### Source information

-- ==== Sys2Proof/Machine/State.lean ====
section
/-! DEFINITION. The state of the RAXA 5116 as plain data: registers, engines, memories, the queue of waiting
commands; the faults and refusals a command can end in; the state right after reset. -/

namespace Sys2Proof.Machine

/-- A rate account or token bucket (R447): `none` is full at its cap; otherwise its level in the units of its
rule at cycle `since`, refilled lazily. (DEDUCED, log 116.) -/
structure Acct where
  level : Option Int := none
  since : Nat := 0
  deriving DecidableEq, Repr, Inhabited

/-! Network time (ch 13) -/

/-- One trigger output's pulse train (R299, R300). Instants in 2^-40 ns of NTU; `fromCycle` is the cycle a pulse began, `stepped`
tells that a step came in it; `soon` is the cycle in which a start begins that had passed at ARM or that a step passed (`skipped`). -/
structure Train where
  next : Nat := 0
  made : Nat := 0
  level : Bool := false
  fromCycle : Nat := 0
  pulseTo : Nat := 0
  stepped : Bool := false
  skipped : Bool := false
  soon : Option Nat := none
  deriving DecidableEq, Repr, Inhabited

/-- One capture: NTU time in 2^-16 ns, edge direction (R301). -/
structure Capture where
  stamp : Nat
  rising : Bool
  deriving DecidableEq, Repr, Inhabited

/-- One capture input (R301, R302). `last` is the cycle of the previous captured edge. -/
structure CapIn where
  fifo : List Capture := []
  last : Option Nat := none
  count : Nat := 0
  deriving DecidableEq, Repr, Inhabited

/-- The time unit: NTU in 2^-40 ns (R286), sum of the steps applied (R294), trains, captures, 1PPS (R303). `marks` tells what the
NTU and its increment were at recent changes, newest first; `adjAt` is the cycle of the last correction taken, `arms` the ARMs of
scheduled actions in cycle `armsAt` (kind, element, the action's status register before it; R291).
`ppsSecs` are ranges of seconds whose pulse has been emitted, `ppsDue` the cycle at which a step-passed pulse starts. -/
structure NtuSt where
  total : Nat := 0
  run : Bool := false
  steps : Int := 0
  marks : List (Nat × (Nat × Nat)) := []
  adjAt : Option Nat := none
  arms : List (Nat × (Nat × Word)) := []
  armsAt : Nat := 0
  trains : List (Nat × Train) := []
  caps : List (Nat × CapIn) := []
  ppsLevel : Bool := false
  ppsSecs : List (Nat × Nat) := []
  ppsFrom : Nat := 0
  ppsEnd : Nat := 0
  ppsStepped : Bool := false
  ppsDue : Option Nat := none
  deriving DecidableEq, Repr, Inhabited

/-! Check units (ch 14) -/

/-- A CRC engine's partly seen block (R310): messages seen, the data of the block so far, the clusters that have
written its channel since ENABLE; `pass` is how many messages of the channel were committed before the block may start, and pass untouched. -/
structure CrcEng where
  pos : Nat := 0
  data : List Byte := []
  writers : List Nat := []
  pass : Nat := 0
  deriving DecidableEq, Repr, Inhabited

/-! Memory integrity (ch 15) -/

/-- A detected failure waiting for its unit's booking (R330); `taken` tells that the recovery of a FATAL one has begun at its
detection, `cycle` is that of the detection. -/
structure MemFail where
  kind : Nat
  cls : Nat
  inst : Nat
  addr : Nat
  sec : Nat
  ns : Nat
  detail : List Byte
  taken : Bool := false
  cycle : Nat := 0
  deriving DecidableEq, Repr, Inhabited

/-- An error unit (Table 15-3): pending failures in detection order, the queue of 8 records (R329). -/
structure ErrUnit where
  pend : List MemFail := []
  queue : List (List Byte) := []
  deriving DecidableEq, Repr, Inhabited

/-- Memory integrity. `crcDiff`: the bursts whose 32 sideband bits are not the CRC of their data (R320), each with the difference of the two;
`badWords`: the SRAM words, as (class, word), whose parity bit is not the parity of their 64 bits (R323); `halves`: the halves that window
writes have renewed of failing classifier words; double failures of each stack in
the current millisecond of NTU (R332). -/
structure IntegSt where
  crcDiff : List (Nat × Word) := []
  badWords : List (Nat × Nat) := []
  halves : List (Nat × Bool) := []
  units : List (Nat × ErrUnit) := []
  window : List (Nat × (Nat × Nat)) := []
  deriving DecidableEq, Repr, Inhabited

/-! Drover cores (ch 16) -/

/-- What an issued instruction of a thread waits for (R338, R344, R350, R372). -/
inductive Hold where
  | none
  | load (rd addr size : Nat) (signed : Bool)
  | regLoad (rd off : Nat)
  | regStore (off : Nat) (val : Word)
  | fence
  | commit (rd ch : Nat)
  | done (handle out : Nat) (void : Bool)
  | wait (addr : Nat) (val : Word)
  | task (rd : Nat) (since : Nat)
  | fill (line : Nat)
  deriving DecidableEq, Repr, Inhabited

/-- A posted DRAM store (R344); `since` is the cycle in which it has its 64 bytes of the account (R343). -/
structure Posted where
  addr : Nat
  data : List Byte
  since : Nat := 0
  deriving DecidableEq, Repr, Inhabited

/-- A Drover thread (R339). Registers of Table 16-5 that the host also reads live in the register file. `dramAt` is the cycle in which its
latest access to DRAM has its 64 bytes of the account (R343). -/
structure Thread where
  g : List (Nat × Word) := []
  pc : Nat := 0
  stage : List (Nat × Word) := []
  hold : Hold := .none
  posted : List Posted := []
  task : Option Nat := none
  ntuSec : Nat := 0
  issuedAt : Nat := 0
  slotsAt : Nat := 0
  stallDue : Bool := false
  haltReq : Bool := false
  storeFail : Option Nat := none
  stepping : Bool := false
  dramAt : Nat := 0
  deriving DecidableEq, Repr, Inhabited

/-- A general channel (R356, R357): visible messages lie in the ring from `head`; committed ones not yet visible. -/
structure Chan where
  head : Nat := 0
  vis : Nat := 0
  com : List (List Byte) := []
  deriving DecidableEq, Repr, Inhabited

/-- An internal packet that waits for the ingress pipeline (R20, R360): `kind` 0 REINJECT, 1 INGRESS, 2 EGRESS;
`frees` are the buffers that pass to the device with it. -/
structure Inject where
  data : List Byte
  port : Nat
  kind : Nat
  tsReq : Bool
  oneStep : Bool
  tag : Nat
  cls : Nat
  group : Nat
  epoch : Nat
  first : Nat
  holds : Option (Nat × Nat)
  frees : List Nat
  second : Bool := false
  deriving DecidableEq, Repr, Inhabited
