/-- What the start of a section does: a live CLS_RULESET takes a SEALED staged bank (R131). -/
def Dev.sectionOpens (d : Dev) (live : Bool) (w : Target × Entry) : Dev :=
  match w.1 with
  | .slice s => if live ∧ w.2.typ = 0x31 then d.rulesetOpens s else d
  | _ => d

/-- Applies a section to a target, or what the span holds of it: its staged bytes are read again and each record is written as it
is read (R53, R60). (DEDUCED, log 50.) (DEDUCED, log 51.) -/
def Pass.section (sp : Span) (p : Pass) (w : Target × Entry) : Pass :=
  if p.bad.isSome || p.fail.isSome then p
  else
    let e := w.2
    let base := p.pos
    let p := { p with pos := base + e.len }
    if base + e.len ≤ sp.done ∨ sp.upto ≤ base then p
    else
      let stop := min sp.upto (base + p.b.readable sp.live e)
      let recs := (headRecs e (e.len / 8 + 1) 0 (p.b.staged sp.live e)).filter
        (fun r => decide (sp.done < base + r.1) && decide (base + r.1 ≤ stop))
      let p := if sp.done ≤ base then { p with b := p.b.on (fun d => (d.bodySelects w.1).sectionOpens sp.live w) } else p
      let p := (recs.map (fun r => r.2)).foldl (Pass.record e) p
      if base + e.len ≤ sp.upto then p.bodyEnd sp e else p

/-- Applies what a span holds of a pass over bodies. -/
def Block.runPass (b : Block) (sp : Span) (ws : List (Target × Entry)) : Pass := ws.foldl (Pass.section sp) { b := b }

/-- What the sections of a boot image are applied to: device sections once, others to each named slice or cluster (R48). -/
def Entry.targets (e : Entry) : List Target :=
  match e.sec with
  | none => []
  | some t =>
    match t.scope with
    | Scope.device => [Target.device]
    | Scope.slice => ((List.range 16).filter (fun s => e.names s)).map Target.slice
    | Scope.cluster => ((List.range 8).filter (fun k => e.names k)).map Target.cluster

/-- Whether a section names a live unit: slices 0 to 15, clusters 16 to 23. -/
def Entry.forUnit (e : Entry) (u : Nat) : Bool :=
  if u < 16 then e.typ != 0x60 && e.sec.any (fun t => t.scope == .slice) && e.names u else e.typ == 0x60 && e.names (u - 16)

/-- The target of a live unit. -/
def unitTarget (u : Nat) : Target := if u < 16 then .slice u else .cluster (u - 16)

/-- Bytes of an apply pass. -/
def passBytes (ws : List (Target × Entry)) : Nat := (ws.map (fun w => w.2.len)).sum

/-- Cycles of an apply pass over bodies: 8 body bytes every 3 cycles (R53, R315). -/
def passCycles (ws : List (Target × Entry)) : Nat := 3 * (passBytes ws / 8)

/-- The bodies of the boot apply pass: each is read again for each slice or cluster it is applied to (DEDUCED, log 40). -/
def bootWork (es : List Entry) : List (Target × Entry) := es.flatMap (fun e => e.targets.map (fun t => (t, e)))

/-! Passes under way (R60) -/

/-- The retained image's manifest, as it lies in the staging area. -/
def Block.retainedMan (b : Block) : List Byte :=
  let h := b.mem.read .dram (stageBase false) 128
  b.mem.read .dram (stageBase false) (sigOffset (hdrCount h))

/-- The live sections that name a unit, in apply order. -/
def Dev.unitSections (d : Dev) (u : Nat) : List Entry :=
  (applyOrder (entries d.ld.man)).filter (fun e => e.forUnit u)

/-- The slice's own sections of the retained image. -/
def Block.sliceWork (b : Block) (u : Nat) : List (Target × Entry) :=
  ((applyOrder (entries b.retainedMan)).filter (fun e => decide (u < 16) && e.forUnit u)).map (fun e => (.slice u, e))

/-- The sections of a live unit. -/
def Dev.unitWork (d : Dev) (u : Nat) : List (Target × Entry) := (d.unitSections u).map (fun e => (unitTarget u, e))

/-- The apply pass under way: whether its image is live, its first cycle, its bodies. -/
def Block.passNow (b : Block) : Option (Bool × Nat × List (Target × Entry)) :=
  let l := b.dev.ld
  if l.step = 5 then some (false, l.since, bootWork (applyOrder (entries l.man)))
  else
    match l.engine, l.unit with
    | some u, _ => some (false, l.engineAt, b.sliceWork u)
    | none, some u => some (true, l.unitAt, b.dev.unitWork u)
    | none, none => none

/-- Whether no apply pass is under way. -/
def Dev.noPass (d : Dev) : Bool := d.ld.step != 5 && d.ld.engine.isNone && d.ld.unit.isNone

/-- Runs the loader's writes of the cycles before the present one, so that a requester's access meets them in cycle order; a write of
the loader's in the same cycle comes after it and takes effect (R60). -/
def caught (f : State → Host.Outcome State Fault Refusal) (s : State) : Host.Outcome State Fault Refusal :=
  match s.blk.passNow with
  | none => f s
  | some (live, since, ws) =>
    let upto := min (passBytes ws) ((s.dev.cycle - since - 1) * 8 / 3)
    if upto ≤ s.dev.ld.done then f s
    else
      let p := s.blk.runPass ⟨live, s.dev.ld.done, upto, false⟩ ws
      match p.bad with
      | some n => .fault (.unpredictable n)
      | none => f (s.withBlk (p.b.on (fun d => d.updLd (fun l => { l with done := min upto p.pos }))))

/-- The end of an apply pass over bodies: all that is left of them is applied; an unpredictable record stops the model. -/
def passEnd (live : Bool) (since : Nat) (ws : List (Target × Entry)) (f : Option Nat → Dev → Dev) (s : State) :
    Host.Outcome State Fault Refusal :=
  let b := s.blk.on (fun d => d.toCycle (since + passCycles ws))
  let p := b.runPass ⟨live, s.dev.ld.done, passBytes ws, true⟩ ws
  match p.bad with
  | some n => .fault (.unpredictable n)
  | none => .next (s.withBlk (p.b.on (f p.fail)))

/-- The loader reports a body whose digest fails in the apply pass of a boot image or of a recovery (R53, R59). -/
def Dev.applyFails (d : Dev) (sec : Nat) : Dev :=
  let d := ((d.fset F.HLD_STATUS_FAIL 0 1).fset F.HLD_STATUS_ERR 0 errApply).fset F.HLD_STATUS_SECTION 0 sec
  (d.cnt F.HLD_FAIL_CNT_COUNT).alarm 0 F.HLD_STATUS_FAIL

### Brief
Please show the lines of the material that contain the string "unitTarget".

### Answer for the task
def unitTarget (u : Nat) : Target := if u < 16 then .slice u else .cluster (u - 16)
def Dev.unitWork (d : Dev) (u : Nat) : List (Target × Entry) := (d.unitSections u).map (fun e => (unitTarget u, e))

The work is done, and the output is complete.